Owing to the need to pre-commit and the hassle of the details, the number of casual poker players who have a few dollar coins in their pocket and want to have a quick go on the pokies would significantly decrease.

Why did the clubs run such a fierce campaign against poker reform?
Australians lose $12 billion a year on pokies and the clubs of Australia (excluding WA) have become dependent on this ‘easy’ money.

What is the revised plan the Federal Government has announced?
Not all has been lost: a year-long trial will be introduced from 1 January 2013 in ACT to test the pre-commitment technology and all new machines installed will have to be fitted with pre-commitment technology from 2013. All existing machines will have to be upgraded to include pre-commitment technology by 2016 but there is no guarantee that this technology will be implemented after the trial.

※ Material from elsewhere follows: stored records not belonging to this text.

-- ==== Sys2Proof/Machine/Lanes.lean ====
section
/-! DEFINITION. The lane commands and the events of the drawers and heads (Chapter 6). -/

namespace Sys2Proof.Machine

/-! ### Sessions -/

/-- SESSION OPEN lane (R102). -/
def sessionOpen (ps : List Byte) (s : State) : Reply :=
  checked s.quietChecks none <|
  param (laneOf (byteAt ps 0)) fun l =>
    checked [(s.alarm.service, .wrongState), (s.lockdown, .lockdown), ((s.lane l).session != .closed, .wrongState),
             ((s.lane l).lock != .none, .laneLocked),
             ((s.lane l).drawer != .closed || (s.lane l).head.isSome || (s.lane l).claim, .wrongState)]
      (some (.lane l))
      (.done (s.modLane l fun r => { r with session := .opened }) .ok .empty (some (.lane l)))

/-- SESSION_OPEN (R102). -/
def execSessionOpen (ps : List Byte) (s : State) : Outcome := station 0x40 (fixed 1) sessionOpen ps s

/-- SESSION CLOSE lane (R103, R104). -/
def sessionClose (ps : List Byte) (s : State) : Reply :=
  checked s.quietChecks none <|
  param (laneOf (byteAt ps 0)) fun l =>
    checked [((s.lane l).session != .opened, .wrongState)] (some (.lane l))
      (.done (completeSessions (closeSession l .sessionClosed s)) .ok .empty (some (.lane l)))

/-- SESSION_CLOSE (R103). -/
def execSessionClose (ps : List Byte) (s : State) : Outcome := station 0x41 (fixed 1) sessionClose ps s

/-! ### Drawer commands -/

/-- The head holds a STAGED order (R105). -/
def State.stagedIn (s : State) (l : LaneId) : Bool :=
  match (s.lane l).head with
  | some i => (s.order i).any fun o => o.state == .staged
  | none => false

/-- The staged bundle moves from the head into the drawer (R106). -/
def loadBundle (l : LaneId) (s : State) : State :=
  match (s.lane l).head with
  | some i =>
    (s.modLane l fun r => { r with head := none, load := some i }).modOrder i fun o =>
      { o with presented := o.acceptedTotal }
  | none => s

/-- The drawer is sent out: the bundle moves into it, the deposit claim is set, and it goes EXTENDING (R106). -/
def sendDrawer (l : LaneId) (m : SendMode) (s : State) : State :=
  let loaded := if m.bundle then loadBundle l s else s
  let claimed := if m.envelope then loaded.modLane l fun r => { r with claim := true } else loaded
  driveDrawer l .extending claimed

/-- DRAWER SEND lane, mode (R105). UNCOUNTED is answered by the bin state alone. That a BIN CLEAR within the envelope path
clearance therefore lets a deposit pass is the model's choice: R139 has it refused UNCOUNTED until the clearance ends,
by R137, which makes the bin COUNTED at BIN CLEAR (log entry 41). -/
def drawerSend (ps : List Byte) (s : State) : Reply :=
  checked s.quietChecks none <|
  param (laneOf (byteAt ps 0)) fun l =>
  param (sendModeOf (byteAt ps 1)) fun m =>
    checked [(s.lockdown, .lockdown), ((s.lane l).session != .opened, .noSession),
             ((s.lane l).lock != .none, .laneLocked),
             ((s.lane l).drawer != .closed || (s.lane l).claim, .wrongState),
             (m.bundle && !s.stagedIn l, .wrongState),
             (m.envelope && !s.custody.bins.captureCounted, .uncounted),
             (m.envelope && captureRoom ≤ s.budget, .captureFull)] (some (.lane l))
      (.done (sendDrawer l m s) .ok .empty (some (.lane l)))

/-- DRAWER_SEND (R105). -/
def execDrawerSend (ps : List Byte) (s : State) : Outcome := station 0x42 (fixed 2) drawerSend ps s

/-- DRAWER RECALL lane (R109). -/
def drawerRecall (ps : List Byte) (s : State) : Reply :=
  checked s.quietChecks none <|
  param (laneOf (byteAt ps 0)) fun l =>
    checked [((s.lane l).drawer == .closed || (s.lane l).drawer == .jammed, .wrongState)] (some (.lane l))
      (.done (recallCause l .drawerRecall s) .ok .empty (some (.lane l)))

/-- DRAWER_RECALL (R109). -/
def execDrawerRecall (ps : List Byte) (s : State) : Outcome := station 0x43 (fixed 1) drawerRecall ps s

/-! ### Reading and clearing -/

/-- LANE READ lane (R11, R101). -/
def laneRead (ps : List Byte) (s : State) : Reply :=
  param (laneOf (byteAt ps 0)) fun l =>
    .done (s.modLane l fun r => { r with mark := false }) .ok (.lane (s.laneReport l)) (some (.lane l))

/-- LANE_READ (R101). -/
def execLaneRead (ps : List Byte) (s : State) : Outcome := station 0x44 (fixed 1) laneRead ps s

/-- LANE READ ALL (R14). -/
def laneReadAll (_ : List Byte) (s : State) : Reply := .done s .ok (.lanes s.laneSummaries) none

/-- LANE_READ_ALL (R14). -/
def execLaneReadAll (ps : List Byte) (s : State) : Outcome := station 0x45 (fixed 0) laneReadAll ps s

/-- A jammed drawer is cleared by the limit switch that reported last: CLOSED at the inner one, driven home from the
outer one; a lock of JAM becomes NONE (R118). The jam limit note becomes none with the jam it belongs to: section 6.1
has it become none when a drawer goes JAMMED and R118 does not say what LANE CLEAR leaves in it, so this is the model's
choice (log entry 37). -/
def clearLane (l : LaneId) (n : LimitNote) (s : State) : State :=
  let moved :=
    match n with
    | .inner => standDrawer l .closed s
    | .outer => driveDrawer l .retracting s
  (moved.modLane l fun r => { r with lock := if r.lock = .jam then .none else r.lock }).modWork l fun w =>
    { w with jamNote := none }

/-- LANE CLEAR lane (R118). -/
def laneClear (ps : List Byte) (s : State) : Reply :=
  checked (s.restChecks ++ [(!s.alarm.service, .notService)]) none <|
  param (laneOf (byteAt ps 0)) fun l =>
    match (s.lane l).drawer, (s.laneWork l).jamNote with
    | .jammed, some n => .done (clearLane l n s) .ok .empty (some (.lane l))
    | _, _ => .refuse .wrongState .empty (some (.lane l))

/-- LANE_CLEAR (R118). -/
def execLaneClear (ps : List Byte) (s : State) : Outcome := station 0x46 (fixed 1) laneClear ps s

/-! ### The limit switches -/

/-- The bundle of a drawer at its outer limit is presented (R107). -/
def presentBundle (l : LaneId) (s : State) : State :=
  match (s.lane l).load with
  | some i =>
    s.modOrder i fun o =>
      if o.state = .staged then
        { o with state := .presented, presentDeadline := some (s.clock + s.custody.settings.presentLimit) }
      else o
  | none => s

/-- The outer limit switch reports (R107, R118). -/
def outerLimit (l : LaneId) (b : BundleReport) (s : State) : State :=
  match (s.lane l).drawer with
  | .extending =>
    let opened := presentBundle l (standDrawer l .opened s)
    match (s.laneWork l).pendingRecall with
    | some c => recallDrawer l c.reason opened
    | none =>
      if (s.lane l).load.isSome ∧ b = .empty then opened.modWork l fun w => { w with clearingDue := true } else opened
  | .jammed => s.modWork l fun w => { w with jamNote := some .outer }
  | .closed | .opened | .retracting => s

/-- OUTER_LIMIT (R107). -/
def execOuterLimit (l : LaneId) (b : BundleReport) (s : State) : Outcome :=
  fieldEvent (fun v => { v with limits := tableSet v.limits l .outer }) (outerLimit l b) s

/-- The inner limit switch reports: the drawer is CLOSED, its bundle ends by the count, its envelope is handled, and
the session may complete (R104, R111, R112, R118). -/
def innerLimit (l : LaneId) (e : EnvelopeReport) (s : State) : State :=
  match (s.lane l).drawer with
  | .retracting => completeSessions (takeEnvelope l e (endRecall l (standDrawer l .closed s)))
  | .jammed => s.modWork l fun w => { w with jamNote := some .inner }
  | .closed | .extending | .opened => s

/-- INNER_LIMIT (R111). -/
def execInnerLimit (l : LaneId) (e : EnvelopeReport) (s : State) : Outcome :=
  fieldEvent (fun v => { v with limits := tableSet v.limits l .inner, envelopes := tableSet v.envelopes l e })
    (innerLimit l e) s

/-! ### Taking, dumping and jamming -/

/-- A PRESENTED bundle is taken whole (R67). -/
def Order.takenWhole (o : Order) : Order := { o with state := .taken, taken := o.presented, retracted := 0 }

/-- The bundle sensor reports an OPEN drawer empty: the PRESENTED order is TAKEN, and the drawer comes home unless it
waits for an envelope (R67, R114). -/
def bundleClears (l : LaneId) (s : State) : State :=
  match (s.lane l).drawer, (s.lane l).load with
  | .opened, some i =>
    if (s.order i).any (fun o => o.state == .presented) then
      let emptied := ((endOrder i Order.takenWhole s).modLane l fun r => { r with load := none }).modWork l fun w =>
        { w with clearingDue := false }
      if (s.lane l).claim then emptied else driveDrawer l .retracting emptied
    else s
  | _, _ => s

/-- BUNDLE_SENSOR_CLEARS (R114). -/
def execBundleSensorClears (l : LaneId) (s : State) : Outcome := event (bundleClears l) s

/-- The dump run of a head expires: the order's figures and final state are set, the head becomes empty, and the
session may complete (R68, R104, R113). -/
def dumpExpiry (l : LaneId) (s : State) : State :=
  match (s.laneWork l).dump, (s.lane l).head with
  | some _, some i =>
    completeSessions (((endOrder i Order.endPurge s).modLane l fun r => { r with head := none }).modWork l fun w =>
      { w with dump := none })
  | _, _ => s

/-- DUMP_RUN_EXPIRY (R113). -/
def execDumpRunExpiry (l : LaneId) (s : State) : Outcome := event (dumpExpiry l) s

/-- An order fails with its bundle in a jammed drawer: what was presented and not counted back is unresolved (R69). -/
def Order.drawerJammed (o : Order) : Order :=
  { o with state := .failed, reason := some .drawerJam, unresolved := o.presented - o.retracted }

/-- The order in the drawer load of a drawer that jams fails, and the load becomes empty (R69, R115). -/
def jamLoad (l : LaneId) (s : State) : State :=
  match (s.lane l).load with
  | some i => endOrder i Order.drawerJammed (s.modLane l fun r => { r with load := none })
  | none => s

/-- A drawer goes JAMMED: its drive stops, its claim and its pending recall are cleared, and its lock becomes JAM if it
was NONE (R115). -/
def jamDrawer (l : LaneId) (s : State) : State :=
  ((standDrawer l .jammed (jamLoad l s)).modLane l fun r =>
      { r with claim := false, lock := if r.lock = .none then .jam else r.lock }).modWork l fun w =>
    { w with pendingRecall := none, jamNote := none }

/-- The drawer travel limit expires (R115). -/
def travelExpiry (l : LaneId) (s : State) : State :=
  match (s.lane l).drawer with
  | .extending | .retracting => completeSessions (jamDrawer l s)
  | .closed | .opened | .jammed => s

/-- DRAWER_TRAVEL_LIMIT_EXPIRY (R115). -/
def execDrawerTravelLimitExpiry (l : LaneId) (s : State) : Outcome := event (travelExpiry l) s

end Sys2Proof.Machine
end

The one major win is that a $250 daily withdrawal limit from ATMs in gaming venues, excluding casinos, will be implemented by 1 February, 2013.

Read Drew's blog on poker machine reforms.
Read more about the impact of problem gambling and how to seek help.
Read more about the importance of poker machine reforms.
Show your support for poker reforms by signing a petition.

Do you know someone who has been directly affected by problem gambling? Do you feel poker reforms are a move in the right direction or just another ‘Nanny State’ reform?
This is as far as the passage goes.